_Work required_: Where a line below holds the string "sluice", copy that line.
══ Supplied information
-- ==== Sys2Proof/Machine/Types.lean ====
section
/-! DEFINITION. The plain data that commands carry and that the state holds: blocks and pages (R12, R37), the sources
of accesses (R39), table requests (R49 to R51), frames, messages and records in the layouts of their chapters, and the
things that leave the chip. -/
namespace Sys2Proof.Machine

/-- Every block of R12, with REGION_CTL as one more kind whose instance number is the region code (R8, R37). -/
inductive Blk where
  | info
  | fault
  | clock
  | reset
  | fuse
  | irq
  | gnssRf
  | gnssAcq
  | gnssTrk
  | gnssMeas
  | time
  | meter
  | obsIn
  | solver
  | rtkCtrl
  | corrOut
  | airport
  | sluice
  | frameSec
  | route
  | flood
  | registry
  | graph
  | lease
  | turnout
  | motion
  | taskboard
  | dispatch
  | core
  | pcie
  | flume
  | eth
  | canal
  | pair
  | dram
  | keep
  | keystore
  | evlog
  | boot
  | debug
  | headgate
  | regionCtl
  deriving DecidableEq, Repr

/-- Region code of a block (R12); for REGION_CTL the page gives it. -/
def Blk.region : Blk → Nat
  | .info => 0
  | .fault => 0
  | .clock => 0
  | .reset => 0
  | .fuse => 0
  | .irq => 0
  | .gnssRf => 1
  | .gnssAcq => 1
  | .gnssTrk => 1
  | .gnssMeas => 1
  | .time => 1
  | .meter => 1
  | .obsIn => 2
  | .solver => 2
  | .rtkCtrl => 2
  | .corrOut => 2
  | .airport => 3
  | .sluice => 3
  | .frameSec => 3
  | .route => 3
  | .flood => 3
  | .registry => 4
  | .graph => 4
  | .lease => 4
  | .turnout => 4
  | .motion => 4
  | .taskboard => 4
  | .dispatch => 4
  | .core => 4
  | .pcie => 5
  | .flume => 5
  | .eth => 5
  | .canal => 5
  | .pair => 5
  | .dram => 5
  | .keep => 6
  | .keystore => 6
  | .evlog => 6
  | .boot => 6
  | .debug => 6
  | .headgate => 7
  | .regionCtl => 0

/-- Block number in its region (R12). -/
def Blk.num : Blk → Nat
  | .info => 0
  | .fault => 1
  | .clock => 2
  | .reset => 3
  | .fuse => 4
  | .irq => 5
  | .gnssRf => 0
  | .gnssAcq => 1
  | .gnssTrk => 2
  | .gnssMeas => 3
  | .time => 4
  | .meter => 5
  | .obsIn => 0
  | .solver => 1
  | .rtkCtrl => 2
  | .corrOut => 3
  | .airport => 0
  | .sluice => 1
  | .frameSec => 2
  | .route => 3
  | .flood => 4
  | .registry => 0
  | .graph => 1
  | .lease => 2
  | .turnout => 3
  | .motion => 4
  | .taskboard => 5
  | .dispatch => 6
  | .core => 7
  | .pcie => 0
  | .flume => 1
  | .eth => 2
  | .canal => 3
  | .pair => 4
  | .dram => 5
  | .keep => 0
  | .keystore => 1
  | .evlog => 2
  | .boot => 3
  | .debug => 4
  | .headgate => 0
  | .regionCtl => 31

/-- Number of instances (R37). -/
def Blk.count : Blk → Nat
  | .info => 1
  | .fault => 1
  | .clock => 1
  | .reset => 1
  | .fuse => 1
  | .irq => 1
  | .gnssRf => 2
  | .gnssAcq => 1
  | .gnssTrk => 16
  | .gnssMeas => 1
  | .time => 1
  | .meter => 1
  | .obsIn => 1
  | .solver => 16
  | .rtkCtrl => 1
  | .corrOut => 1
  | .airport => 4
  | .sluice => 4
  | .frameSec => 1
  | .route => 1
  | .flood => 1
  | .registry => 1
  | .graph => 1
  | .lease => 1
  | .turnout => 1
  | .motion => 1
  | .taskboard => 1
  | .dispatch => 1
  | .core => 8
  | .pcie => 1
  | .flume => 1
  | .eth => 2
  | .canal => 2
  | .pair => 1
  | .dram => 1
  | .keep => 1
  | .keystore => 1
  | .evlog => 1
  | .boot => 1
  | .debug => 1
  | .headgate => 1
  | .regionCtl => 8

/-- The block with a number in a region (R12). -/
def Blk.of (region num : Nat) : Option Blk :=
  match region, num with
  | 0, 0 => some .info
  | 0, 1 => some .fault
  | 0, 2 => some .clock
  | 0, 3 => some .reset
  | 0, 4 => some .fuse
  | 0, 5 => some .irq
  | 1, 0 => some .gnssRf
  | 1, 1 => some .gnssAcq
  | 1, 2 => some .gnssTrk
  | 1, 3 => some .gnssMeas
  | 1, 4 => some .time
  | 1, 5 => some .meter
  | 2, 0 => some .obsIn
  | 2, 1 => some .solver
  | 2, 2 => some .rtkCtrl
  | 2, 3 => some .corrOut
  | 3, 0 => some .airport
  | 3, 1 => some .sluice
  | 3, 2 => some .frameSec
  | 3, 3 => some .route
  | 3, 4 => some .flood
  | 4, 0 => some .registry
  | 4, 1 => some .graph
  | 4, 2 => some .lease
  | 4, 3 => some .turnout
  | 4, 4 => some .motion
  | 4, 5 => some .taskboard
  | 4, 6 => some .dispatch
  | 4, 7 => some .core
  | 5, 0 => some .pcie
  | 5, 1 => some .flume
  | 5, 2 => some .eth
  | 5, 3 => some .canal
  | 5, 4 => some .pair
  | 5, 5 => some .dram
  | 6, 0 => some .keep
  | 6, 1 => some .keystore
  | 6, 2 => some .evlog
  | 6, 3 => some .boot
  | 6, 4 => some .debug
  | 7, 0 => some .headgate
  | _, 31 => some .regionCtl
  | _, _ => none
════
_Response to this exercise_:
  | sluice
  | .sluice => 3
  | .sluice => 1
  | .sluice => 4
  | 3, 1 => some .sluice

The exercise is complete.